-- ==== Sys2Proof/Machine/Step.lean ====
section
/-! DEFINITION. A step of the block: the command at the front of the queue, or one tick of CLK_PWM on an empty queue. -/

namespace Sys2Proof.Machine

/-- One tick of the 100 MHz clock that deck time counts in (R518): 10 ns, and the slew of its PTP clock. DESIGN CHOICE: it
stands in place of idling. -/
def tick (s : State) : State :=
  if s.pwr.counting then
    let f := s.mgt.ptpFrac + 10 * s.mgt.ptpRate
    { s with
      pwr := { s.pwr with ticks := s.pwr.ticks + 1, time := ((s.pwr.time : Int) + 10 + f / 1000000).toNat }
      mgt := { s.mgt with ptpFrac := f % 1000000 } }
  else s

/-- One step: the oldest waiting command runs with the rest of the queue; with none waiting, time passes. -/
def step (s : State) : Host.Outcome State Fault Refusal :=
  match s.pending with
  | [] => .next (tick s)
  | c :: cs => exec c { s with pending := cs }

/-- The table gives no row any bits, so a word spells no command and the queue stays as it is. -/
def State.withFetchWord (s : State) (nbits w : Nat) : State :=
  match decodeTableWord nbits w with
  | some c => { s with pending := c :: s.pending }
  | none => s

end Sys2Proof.Machine
end

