-- ==== Sys2Proof/Certificates/Slice0/Obligations.lean ====
section
/-! DEFINITION. The statements about the block, for the provers. -/

open Sys2Proof Sys2Proof.Machine Sys2Proof.Safety

/-- R462 and R218, over every step: a state whose output levels are safe steps only to states whose levels are safe. -/
def Obligations.OutputsStaySafe : Prop :=
  ∀ s t : State, outputsSafe s → step s = .next t → outputsSafe t

/-- The invariant of OutputsStaySafe holds at reset. -/
def Obligations.OutputsSafeAtReset : Prop := outputsSafe State.reset

/-- A blown fuse stays blown over every step (R73, R75). -/
def Obligations.FusesStayBlown : Prop :=
  ∀ s t : State, step s = .next t → fusesKept s.img.fuses t.img.fuses

/-- The queue discipline: first in, first out. -/
def Obligations.StepRunsTheFront : Prop :=
  ∀ (c : Instr) (s : State) (rest : List Instr), step { s with pending := c :: rest } = exec c { s with pending := rest }

/-- A command's effect is on everything but the queue. -/
def Obligations.QueueIsKept : Prop := ∀ (c : Instr) (s t : State), exec c s = .next t → t.pending = s.pending

/-- Every command completes in every state (chapter 00: a pair absent from a table causes no transition). -/
def Obligations.NoCommandStops : Prop := ∀ (c : Instr) (s : State), ∃ t, exec c s = .next t ∧ t.pending = s.pending

/-- R518: deck time advances in steps of 10 ns. That a step on an empty queue is one such tick is the model's choice (log
entry 5). -/
def Obligations.EmptyQueueTicks : Prop :=
  ∀ s : State, s.pending = [] →
    (s.pwr.counting = false → step s = .next s) ∧
    (s.pwr.counting = true → s.mgt.ptpRate = 0 → s.mgt.ptpFrac = 0 →
      step s = .next { s with pwr := { s.pwr with ticks := s.pwr.ticks + 1, time := s.pwr.time + 10 } })

/-- R457: a cold reset restarts at S0 and keeps fuses and MRAM content alone; R456: a failed rail makes one and releases the
safe outputs. -/
def Obligations.ColdResets : Prop :=
  ∀ s : State, ∀ c ∈ [Instr.coldReset, Instr.railFail], completes c s (fun t =>
    stage t = 0 ∧ t.pwr.railsGood = false ∧ t.pwr.counting = false ∧
    getReg t Reg.RST_CAUSE = 1#32 ∧ (∀ off, off ≠ Reg.RST_CAUSE → getReg t off = resetValue off) ∧
    t.img.fuses = s.img.fuses ∧ t.mram.recs = s.mram.recs ∧ t.mram.hist = s.mram.hist ∧
    t.img.running = none ∧ t.pwr.time = 0 ∧ released t.pins)

/-- What a warm reset with a cause leaves of s (Table 15-2). -/
def warmLeaves (cause : Nat) (s t : State) : Prop :=
  getReg t Reg.RST_CAUSE = BitVec.ofNat 32 cause ∧
    (getReg t Reg.RST_WARM_COUNT).toNat = min 0xFFFFFFFF ((getReg s Reg.RST_WARM_COUNT).toNat + 1) ∧
    t.img.fuses = s.img.fuses ∧ t.img.running = none ∧ t.unt.tab = [] ∧ t.host.cmds = [] ∧ t.media.skeins = []

/-- R457 to R460 and R473: the warm resets and their causes. -/
def Obligations.WarmResets : Prop :=
  ∀ s : State,
    (s.pwr.railsGood = true → completes .resetNAssert s (warmLeaves 2 s)) ∧
    (∀ (v : Word) (same : Bool), sideServed s Reg.RST_CTRL = true → wordBits v 31 24 = 0xA5 → wordBits v 0 0 = 1 →
      completes (.softWarmReset v same) s (warmLeaves 3 s)) ∧
    (s.pwr.clockLost = true → completes .clockRelock s (warmLeaves 4 s)) ∧
    (s.pwr.pfDone = true → s.pwr.railsGood = true → completes .pwrfailRecover s (warmLeaves 5 s))

/-- R458, R460, R461, R465 and R469: from S0 to the ROM check. -/
def Obligations.PowerUpSteps : Prop :=
  ∀ s : State,
    (stage s = 0 → s.pwr.railsGood = false →
      completes .railsGood s (fun t => stage t = 1 ∧ t.pwr.railsGood = true ∧ released t.pins)) ∧
    (stage s = 1 → s.pwr.railsGood = true → s.pwr.holdDone = false → s.pwr.rstLow = true →
      completes .internalHoldEnd s (fun t => stage t = 1 ∧ t.pwr.holdDone = true ∧ released t.pins)) ∧
    (stage s = 1 → s.pwr.railsGood = true → s.pwr.clockLost = false → s.pwr.rstLow = true →
      completes .pllLock s (fun t => stage t = 1 ∧ t.pwr.pllLocked = true ∧ released t.pins)) ∧
    (∀ straps : Nat, stage s = 1 → s.pwr.railsGood = true → s.pwr.holdDone = true → s.pwr.pllLocked = true →
      s.pwr.clockLost = false → s.pwr.rstLow = true →
      completes (.resetNRise straps) s (fun t => stage t = 2 ∧ t.pwr.counting = true ∧ t.pwr.time = 0 ∧
        getReg t Reg.GLB_STRAPS = BitVec.ofNat 32 straps &&& 0x3F33#32 ∧ released t.pins)) ∧
    (stage s = 2 → halted s = false → bootSrc s = 0 →
      completes (.romCheckDone true) s (fun t => stage t = 3 ∧ t.img.flashWait = true ∧ released t.pins)) ∧
    (stage s = 2 → halted s = false →
      completes (.romCheckDone false) s (fun t => halted t = true ∧ getF t Fld.GLB_STATUS_HALT_CAUSE = 1 ∧ released t.pins)) ∧
    (s.pwr.railsGood = true →
      completes .clockLoss s (fun t => stage t = 1 ∧ t.pwr.clockLost = true ∧ t.pwr.counting = false ∧ released t.pins))

/-- R66, R67 and R69: the ends of the reads of the boot chain. -/
def Obligations.BootImages : Prop :=
  ∀ s : State, stage s = 3 → halted s = false →
    (∀ (cand : Candidate) (rest : List Candidate) (fast : Bool) (hdrA hdrB : List Byte),
      s.img.flashWait = true → s.img.chain = cand :: rest →
      completes (.flashReadComplete fast hdrA hdrB none) s (fun t =>
        getF t Fld.IMG_ERR_CODE = 0x0F ∧ getF t Fld.IMG_ERR_OP = candOp cand ∧ getF t Fld.IMG_ERR_SECTION = 0xFF) ∧
      (∀ b : List Byte, completes (.flashReadComplete fast hdrA hdrB (some b)) s (fun t =>
          match validate s.img.fuses (pairEn s) b with
          | .ok i => t.img.running = some i ∧ t.img.source = cand ∧ stage t = 4
          | .fail code _ _ => getF t Fld.IMG_ERR_CODE = code % 256 ∧ getF t Fld.IMG_ERR_OP = candOp cand))) ∧
    (∀ b : List Byte, s.img.pairWait = true →
      completes (.pairImageReceived b) s (fun t => match validate s.img.fuses (pairEn s) b with
        | .ok i => t.img.running = some i ∧ t.img.source = .partner ∧ stage t = 4
        | .fail code _ _ => t.img.flashWait = true ∧ getF t Fld.IMG_ERR_CODE = code % 256 ∧ stage t = 3)) ∧
    (s.img.pairWait = true →
      completes .pairFollowTimeout s (fun t => t.img.flashWait = true ∧ t.img.pairWait = false ∧ stage t = 3))

/-- R434, R466, R468 and R471: from S4 to S7. -/
def Obligations.BringUpStages : Prop :=
  ∀ s : State, halted s = false →
    (∀ i : Image, stage s = 4 → s.img.running = some i → s.img.applied = false →
      completes (.bistDone []) s (fun t => stage t = 5 ∧ getF t Fld.GLB_BIST_FULL = 1 ∧ getF t Fld.GLB_BIST_FAIL_COUNT = 0 ∧
        t.bc = {} ∧ getF t Fld.BC_CTRL_ENABLE = 1 ∧ released t.pins)) ∧
    (∀ (i : Image) (org0 org1 : Nat), stage s = 5 → s.img.running = some i → s.img.applied = false → getF s Fld.BM_STATUS_STATE = 0 →
      completes (.ddrTrainingDone false false org0 org1) s (fun t =>
        halted t = true ∧ getF t Fld.GLB_STATUS_HALT_CAUSE = 3 ∧ released t.pins)) ∧
    (∀ ownHigh : Bool, stage s = 5 → getF s Fld.BM_STATUS_STATE = 1 → pairEn s = false →
      completes (.bringupDone ownHigh) s (fun t => stage t = 6 ∧ isOwner t = true ∧ t.pair.own = .owner)) ∧
    (∀ (i : Image) (answers : List Bool), stage s = 6 → s.img.running = some i → s.pwr.armed = false →
      completes (.arm answers) s (fun t => t.pwr.armed = true)) ∧
    (stage s = 6 → s.pwr.armed = true →
      completes .runEntry s (fun t => stage t = 7 ∧
        (isOwner s = true → s.pwr.policyRunning = true → s.img.heldBack = false →
          ∃ r ∈ t.unt.waiting, r.kind = .request ∧ r.unit = uSpindle ∧ r.code = 0x03)))
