theorem completes_msixUnmask {v : Nat} (hwithin : v < msixCount s f) (hen : (fnSt s f).msixEn = true) (hmask : (fnSt s f).fnMask = false)
    (hpending : (Tbl.get {} (vecKey f v) s.host.msix : MsixVec).pending = true) :
    completes (.msixUnmask f (some v)) s (fun t => t.out = s.out ++ [.msix f v] ∧
      (Tbl.get {} (vecKey f v) t.host.msix : MsixVec).pending = false) := by
  obtain ⟨mv, hmv⟩ : ∃ mv : MsixVec, mv = Tbl.get {} (vecKey f v) s.host.msix := ⟨_, rfl⟩
  obtain ⟨w, hw⟩ : ∃ w : State, w = { s with host := { s.host with
    msix := Tbl.put {} (vecKey f v) { mv with masked := false } s.host.msix } } := ⟨_, rfl⟩
  have hget : (Tbl.get {} (vecKey f v) w.host.msix : MsixVec) = { mv with masked := false } := by
    have hput := Tbl.get_put_same (α := MsixVec) {} { mv with masked := false } (vecKey f v) s.host.msix
    rw [hw]
    exact hput
  have hfn : fnSt w f = fnSt s f := by rw [hw]; rfl
  have heff : msixWithin f (some v) (msixUnmaskEff f (some v)) s = bump Reg.HQ_CNT 6 (emit (.msix f v)
      { w with host := { w.host with msix := Tbl.put {} (vecKey f v) { mv with masked := false, pending := false } w.host.msix } }) := by
    have hunmask : msixUnmaskEff f (some v) s = unmaskOne f v w := by rw [hw, hmv]; rfl
    unfold msixWithin
    dsimp only
    rw [if_pos hwithin, hunmask]
    unfold unmaskOne
    dsimp only
    rw [hget, hfn, if_pos (by simp [hmv, hpending, hmask, hen])]
  refine completes_of_done (congrArg (done s) heff) ⟨?_, ?_⟩
  · rw [finish_out, hw]
    rfl
  · rw [finish_host]
    have hlast := congrArg MsixVec.pending
      (Tbl.get_put_same (α := MsixVec) {} { mv with masked := false, pending := false } (vecKey f v) w.host.msix)
    exact hlast

/-! ### Function-level reset (R340) -/

theorem abortTarget_keeps {β : Type} {P : State → β} (hP : ∀ s, P (beyondWork s) = P s) (n : Nat) (s : State) :
    P (abortTarget n s).2 = P s := by
  have hb := congrArg P ((commandWork.refl s).abortTarget (k := n)).beyond
  exact (hP _).symm.trans (hb.trans (hP _))

/-- The end of a function's commands leaves what the ends of commands leave. -/
theorem flrCmd_keeps {β : Type} {P : State → β} (hP : ∀ s, P (beyondWork s) = P s) (hput : ∀ n c s, P (putCmd n c s) = P s)
    (hpost : ∀ l (s : State), P { s with host := { s.host with posting := l } } = P s) (n : Nat) (s : State) :
    P (flrCmd n s) = P s := by
  have hmod (n : Nat) (g : Cmd → Cmd) (s : State) : P (modCmd n g s) = P s := by
    unfold modCmd
    split
    · exact hput _ _ _
    · rfl
  unfold flrCmd
  split
  · rfl
  · refine keeps_ite P ((hput _ _ _).trans (hpost _ s)) ?_
    have hended := (abortTarget_keeps hP n (modCmd n (fun c => { c with silent := true }) s)).trans (hmod _ _ s)
    exact keeps_ite P ((hmod _ _ _).trans hended) hended

theorem resetFnRegs_host (f : Nat) (s : State) : (resetFnRegs f s).host = s.host := keeps_ite State.host rfl rfl

theorem completes_flr (hf : f ≠ 0) :
    completes (.flr f) s (fun t => (fnSt t f).inFlr = true ∧ ∀ r, inRange s f r = true → bellOf t r = {}) := by
  obtain ⟨w, hw⟩ : ∃ w : State, w = { modFn f (fun _ => { inFlr := true }) s with host := {
    (modFn f (fun _ => { inFlr := true }) s).host with
    doorbells := s.host.doorbells.filter (fun e => !inRange s f e.1)
    loading := s.host.loading.filter (fun r => !inRange s f r)
    starved := s.host.starved.filter (fun r => !inRange s f r)
    msix := s.host.msix.filter (fun e => e.1 / 4096 ≠ f) } } := ⟨_, rfl⟩
  have heff : flrEff f s = resetFnRegs f (forEach (fun e s => if e.2.fn = f && !e.2.remote then flrCmd e.1 s else s) (cmds w) w) := by
    rw [flrEff, if_neg hf, flrStart, hw]
    rfl
  have hkeep {β : Type} (P : HostState → β) (hP : ∀ s, P (beyondWork s).host = P s.host)
      (hput : ∀ n c s, P (putCmd n c s).host = P s.host)
      (hpost : ∀ l (s : State), P { s.host with posting := l } = P s.host) :
      P (finish s (flrEff f s)).host = P w.host := by
    rw [finish_host, heff, resetFnRegs_host]
    refine forEach_keeps (fun s => P s.host) _ (fun (e : Nat × Cmd) s => keeps_ite (fun s => P s.host) ?_ rfl) _ _
    exact flrCmd_keeps (P := fun s => P s.host) hP hput hpost e.1 s
  refine completes_of_done rfl ⟨?_, fun r hr => ?_⟩
  · rw [fnSt, hkeep HostState.fns (fun _ => rfl) (fun _ _ _ => rfl) fun _ _ => rfl, hw]
    have hmod := congrArg FnState.inFlr (Tbl.get_put_same (α := FnState) {} { inFlr := true } f s.host.fns)
    exact hmod
  · rw [bellOf, hkeep HostState.doorbells (fun _ => rfl) (fun _ _ _ => rfl) fun _ _ => rfl, hw]
    exact (Tbl.get_filter {} (fun r => !inRange s f r) r s.host.doorbells).trans (if_neg (by simp [hr]))
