-- ==== Sys2Proof/Machine/Flags.lean ====
section
/-! DEFINITION. What stands in the place of flags: the block has "no flags or condition codes: the
outcome of a command is its response status" (10_state.md R26). The status codes, which of them are
reported, and the response word (60_exceptions.md R160, 30_encoding.md R58). -/

namespace Sys2Proof.Machine

/-- The status code, `RSP[67:64]`; 7 and 15 are never produced (60_exceptions.md R160). -/
def Status.code : Status → BitVec 4
  | .ok => 0
  | .eBounds => 1
  | .eInvalidArg => 2
  | .eInvariant => 3
  | .eAllocFail => 4
  | .nTagMismatch => 5
  | .nEnd => 6
  | .xIllegalCmd => 8
  | .xNoPacket => 9
  | .xNullRef => 10
  | .xReadonlyRef => 11
  | .xAlreadyAllocated => 12
  | .xCountLimit => 13
  | .xTsReserved => 14

/-- The conditions reported on `LOG`: the source's four (60_exceptions.md R160, R163). -/
def Status.reported : Status → Bool
  | .eBounds => true
  | .eInvalidArg => true
  | .eInvariant => true
  | .eAllocFail => true
  | .ok => false
  | .nTagMismatch => false
  | .nEnd => false
  | .xIllegalCmd => false
  | .xNoPacket => false
  | .xNullRef => false
  | .xReadonlyRef => false
  | .xAlreadyAllocated => false
  | .xCountLimit => false
  | .xTsReserved => false

/-- `RSP = status[67:64] ‖ value[63:0]` (30_encoding.md R58). -/
def Response.word (r : Response) : BitVec 68 := r.status.code ++ r.value

end Sys2Proof.Machine
end

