-- ==== Sys2Proof/Machine/Traversal.lean ====
section
/-! DEFINITION. The traversal commands (43_traversal.md R110 to R122). -/

namespace Sys2Proof.Machine

/-- `start(mut, rev, vonly)` behind `gate(P)` (43_traversal.md R111). -/
def startTraversal (mutable rev vonly : Bool) (s : State) : Result :=
  gateP s
    (.next
      (State.respond
        { s with
          it := { active := true, rev := rev, vonly := vonly, mutable := mutable,
                  pos := if rev then s.hdr.evcnt - 1 else 0 } } 0))

/-- `ITFA` (43_traversal.md R112). -/
def execItfa (s : State) : Result := startTraversal false false false s

/-- `ITFV` (43_traversal.md R113). -/
def execItfv (s : State) : Result := startTraversal false false true s

/-- `ITRA` (43_traversal.md R114). -/
def execItra (s : State) : Result := startTraversal false true false s

/-- `ITRV` (43_traversal.md R115). -/
def execItrv (s : State) : Result := startTraversal false true true s

/-- `ITFAM` (43_traversal.md R116). -/
def execItfam (s : State) : Result := startTraversal true false false s

/-- `ITFVM` (43_traversal.md R117). -/
def execItfvm (s : State) : Result := startTraversal true false true s

/-- `ITRAM` (43_traversal.md R118). -/
def execItram (s : State) : Result := startTraversal true true false s

/-- `ITRVM` (43_traversal.md R119). -/
def execItrvm (s : State) : Result := startTraversal true true true s

/-- How many positions lie between `IT.pos` and the end the traversal runs to, that position counted:
0 exactly when the end test of its direction holds, `p >= HDR.EVCNT` forward and `p < 0` reverse
(43_traversal.md R120; log entry 12). -/
def positionsLeft (s : State) : Nat :=
  if s.it.rev then (toS32 s.it.pos + 1).toNat else (toU32 s.hdr.evcnt - toS32 s.it.pos).toNat

/-- Whether a valid-only traversal skips slot `p`; an all-slot traversal does not read the record
(43_traversal.md R120, 20_memory.md R39). -/
def skipsSlot (s : State) (p : Nat) : Except Fault Bool :=
  if s.it.vonly then (readData s p).map fun d => !isValid d else .ok false

/-- The loop of `ITNEXT`, its first argument `positionsLeft` (43_traversal.md R120; log entry 12). -/
def scan : Nat → State → Result
  | 0, s => refuse s.endTraversal .nEnd
  | k + 1, s =>
    match toS32 s.it.pos with
    | .negSucc n => .fault (.negativeSlot (.negSucc n))
    | .ofNat p =>
      if toU32 s.hdr.cap ≤ p then .next (s.endTraversal.raise .eBounds s.it.pos)
      else
        orFault (skipsSlot s p) fun skip =>
          if skip then scan k s.advance
          else .next ((s.advance.select s.it.mutable p).respond (BitVec.ofNat 64 p))

/-- `ITNEXT` (43_traversal.md R120). -/
def execItnext (s : State) : Result :=
  gateP s (if s.it.active then scan (positionsLeft s) s else refuse s .nEnd)

end Sys2Proof.Machine
end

---

Lines holding the word "beyondWork" are the answer; copy every one from the records above.

theorem abortTarget_keeps {β : Type} {P : State → β} (hP : ∀ s, P (beyondWork s) = P s) (n : Nat) (s : State) :
theorem flrCmd_keeps {β : Type} {P : State → β} (hP : ∀ s, P (beyondWork s) = P s) (hput : ∀ n c s, P (putCmd n c s) = P s)
  have hkeep {β : Type} (P : HostState → β) (hP : ∀ s, P (beyondWork s).host = P s.host)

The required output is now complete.